The sky was lowering when ‘Cross’ shot the cowboy Marty.

 

Marty really had no chance. He was just a greenhorn who had recently joined the ‘J’ ranch and ‘Cross’ - so called because he was cross-eyed – was the desperado who was the bane of the sheriffs of three counties and who already had sixteen notches on the butt of his revolver.

 

However, Marty’s name has passed into the annals of the Frontier history as The Legend of Phantom Cowboy, while Cross is mostly forgotten.

 

Cross and his henchmen, bandy-legged ‘Bandy’ and tall, thin ‘Beanstalk’ tied Marty’s dead body to a tree. They did not even bother to remove his six-shooter from his dead hands. Then they waited patiently for the payroll to come to the ‘J’ ranch. Cross whiled away the time by cutting one more notch on the butt of his revolver.

 

The cloudburst took them unawares.

 

Bandy and Beanstalk witnessed a strange sight in the flare of the lightening that coursed across the sky.
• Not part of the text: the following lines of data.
/-- R29, R60, R133: the refusal of a descriptor in sequence, which consumes its number; the last number consumed is the highest. -/
def State.refuseDesc (s : State) (i : Nat) (d : Desc) (code : Nat) : State :=
  ({ s with job := { s.job with nextSeq := Nat.max s.job.nextSeq (d.seq + 1) } }.addStripe (newStripe d .refused i 0)).refuse d.seq 0 code

/-- R29, R58: a descriptor is taken: the stripe is PENDING, its number and layer are consumed, its held seeds are judged. The
slots_m1 of a layer that a later descriptor is compared with (R60) is that of a descriptor taken (log 76). -/
def State.takeDesc (s : State) (i : Nat) (d : Desc) : State :=
  let job := { s.job with
    nextSeq := Nat.max s.job.nextSeq (d.seq + 1), lastLayer := some d.layer, firstLayer := some (s.job.firstLayer.getD d.layer)
    slotsM1 := (d.layer, d.slotsM1) :: s.job.slotsM1.filter (fun e => e.1 ≠ d.layer) }
  let s := ({ s with job := job }.addStripe (newStripe d .pending i (s.rd Reg.SIEVE_EDGE_BUDGET.budget))).freeMaps
  ((s.updStream i (fun st => { st with lastDesc := some d.seq })).mirrorPointers d.seq).useSeeds d.seq

/-- R133: no room for the stripe's map once its descriptor counts as taken and every map that may be freed is. -/
def State.mapRefused (s : State) (d : Desc) : Bool :=
  let t : State := { s with job := { s.job with lastLayer := some d.layer } }
  t.freeMaps.mapFull d

/-- R29, R30, R60, R133, R281: judge a descriptor whose number is next in sequence: the event that refuses it, if any. Where several
hold, the order of the tests is the model's choice; an invalid descriptor too is first repeated, held or next by its number (log
76). -/
def State.judgeDesc (s : State) (h : DcfHdr) (b : Bytes) : Option Nat :=
  let d := parseDesc b
  if s.rd Reg.GLOBAL_JOB.end_given = 1 ∧ s.rd Reg.GLOBAL_JOB.last_seq < d.seq then some 0x060D
  else if s.layerOk d.layer = false then some 0x060D
  else
    match s.descBad h b with
    | some c => some c
    | none =>
      if s.rd (Reg.DMC_REGION.size 7) * 2 ^ 28 < stripeTicks d.len * 288 then some 0x0616
      else if 2 ^ 40 - 1 < s.tickBound d then some 0x060E
      else if s.mapRefused d then some 0x0614
      else none

/-- The outcome of an in-sequence descriptor. -/
def State.settleDesc (s : State) (i : Nat) (h : DcfHdr) (b : Bytes) : State :=
  match s.judgeDesc h b with
  | some code => s.refuseDesc i (parseDesc b) code
  | none => s.takeDesc i (parseDesc b)

def State.holdDesc (s : State) (x : HeldDesc) : State :=
  ({ s with sieve := { s.sieve with held := s.sieve.held ++ [x] } }).updStream x.stream (fun st => { st with holding := true })

/-- R58: when a hold that begins now ends. -/
def State.holdEnd (s : State) : Nat := s.now + 1000 * s.rd Reg.SIEVE_HOLD.hold_us

/-- R29: the descriptor repeats a number already taken, held or refused. -/
def State.descRepeats (s : State) (seq : Nat) : Bool :=
  decide (seq < s.job.nextSeq) || s.sieve.held.any (fun x => x.seq = seq)

/-- R29, R58, R59: a descriptor arrives: repeated, waiting for room, in sequence, or held for its predecessor. The refusal of a
repeated one consumes nothing and refuses no stripe: it raises its event alone (log 78). -/
def State.descArrive (s : State) (i : Nat) (h : DcfHdr) (b : Bytes) : State :=
  let seq := (parseDesc b).seq
  if s.descRepeats seq then s.raise 0x060D [w seq, w 0]
  else if 8 ≤ s.queue.length then s.holdDesc ⟨i, b, h, seq, none⟩
  else if seq = s.job.nextSeq then s.settleDesc i h b
  else s.holdDesc ⟨i, b, h, seq, some s.holdEnd⟩

/-- The descriptor that arrives is refused. -/
def State.descRefused (s : State) (h : DcfHdr) (b : Bytes) : Bool :=
  let seq := (parseDesc b).seq
  s.descRepeats seq || (decide (s.queue.length < 8) && seq = s.job.nextSeq && (s.judgeDesc h b).isSome)

/-! ### Bands -/

/-- R67 rows 5 to 12: a geometry band chunk that has passed the codec; whether it is refused. -/
def State.bandJudge (s : State) (i : Nat) (h : DcfHdr) (raw : Bytes) : State × Bool :=
  let seq := h.bandId / 65536
  let band := h.bandId % 65536
  match (s.stream i).lastDesc.bind s.stripe with
  | none => (s.raise 0x0605 [w seq, w band], true)
  | some x =>
    if x.d.seq ≠ seq ∨ x.st = .refused ∨ x.d.lenM1 / 256 < band then (s.refuseChunk i band 0x0605, true)
    else if (tabFind x.bands band).isSome then (s.refuseChunk i band 0x060C, true)
    else if x.st ≠ .pending then (s.raise 0x060C [w seq, w band], true)
    else if x.d.geomKib * 1024 < x.rawSum + raw.length then (s.refuseChunk i band 0x060B, true)
    else
      match checkBand s.variant x.d.lenM1 seq band x.budget raw with
      | .error code => (s.refuseChunk i band code, true)
      | .ok b =>
        let s := s.updStripe seq (fun x => { x with bands := tabPut x.bands band b, rawSum := x.rawSum + raw.length })
        ({ s with sieve := { s.sieve with densQ := s.sieve.densQ ++ [(seq, band)] } }, false)

/-- A chunk of a geometry stream, passed or failed by the codec (R453, R56); whether it is refused. -/
def State.geomJudge (s : State) (i : Nat) (h : DcfHdr) (r : ChunkRes) : State × Bool :=
  match r with
  | .fail code =>
    (if h.typ = 4 then s.raise code [w (h.bandId / 65536), w 0] else s.refuseChunk i (h.bandId % 65536) code, true)
  | .pass raw => if h.typ = 4 then (s.descArrive i h raw, s.descRefused h raw) else s.bandJudge i h raw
As lightening struck the tree, the dead cowboy raised him arm and shot Cross accurately through the heart.

 

Bandy and Beanstalk were so frightened by this supernatural intervention, that they just galloped away only to run smack into the Sheriff, who was accompanying the payroll.

 

They were incoherent, but the Sheriff managed to get the gist of the event from them.

 

Thus was born the ‘Legend of the Phantom Cowboy’ who protected the ‘J’ ranch.

 

Now, two hundred years after the event took place, the only explanation I can offer is that the lightning’s ‘galvanizing effect’ caused Marty’s arm muscles to contract and squeeze the trigger.

 

His shooting of Cross was just a coincidence.

 

I do not believe in superstitions, you see.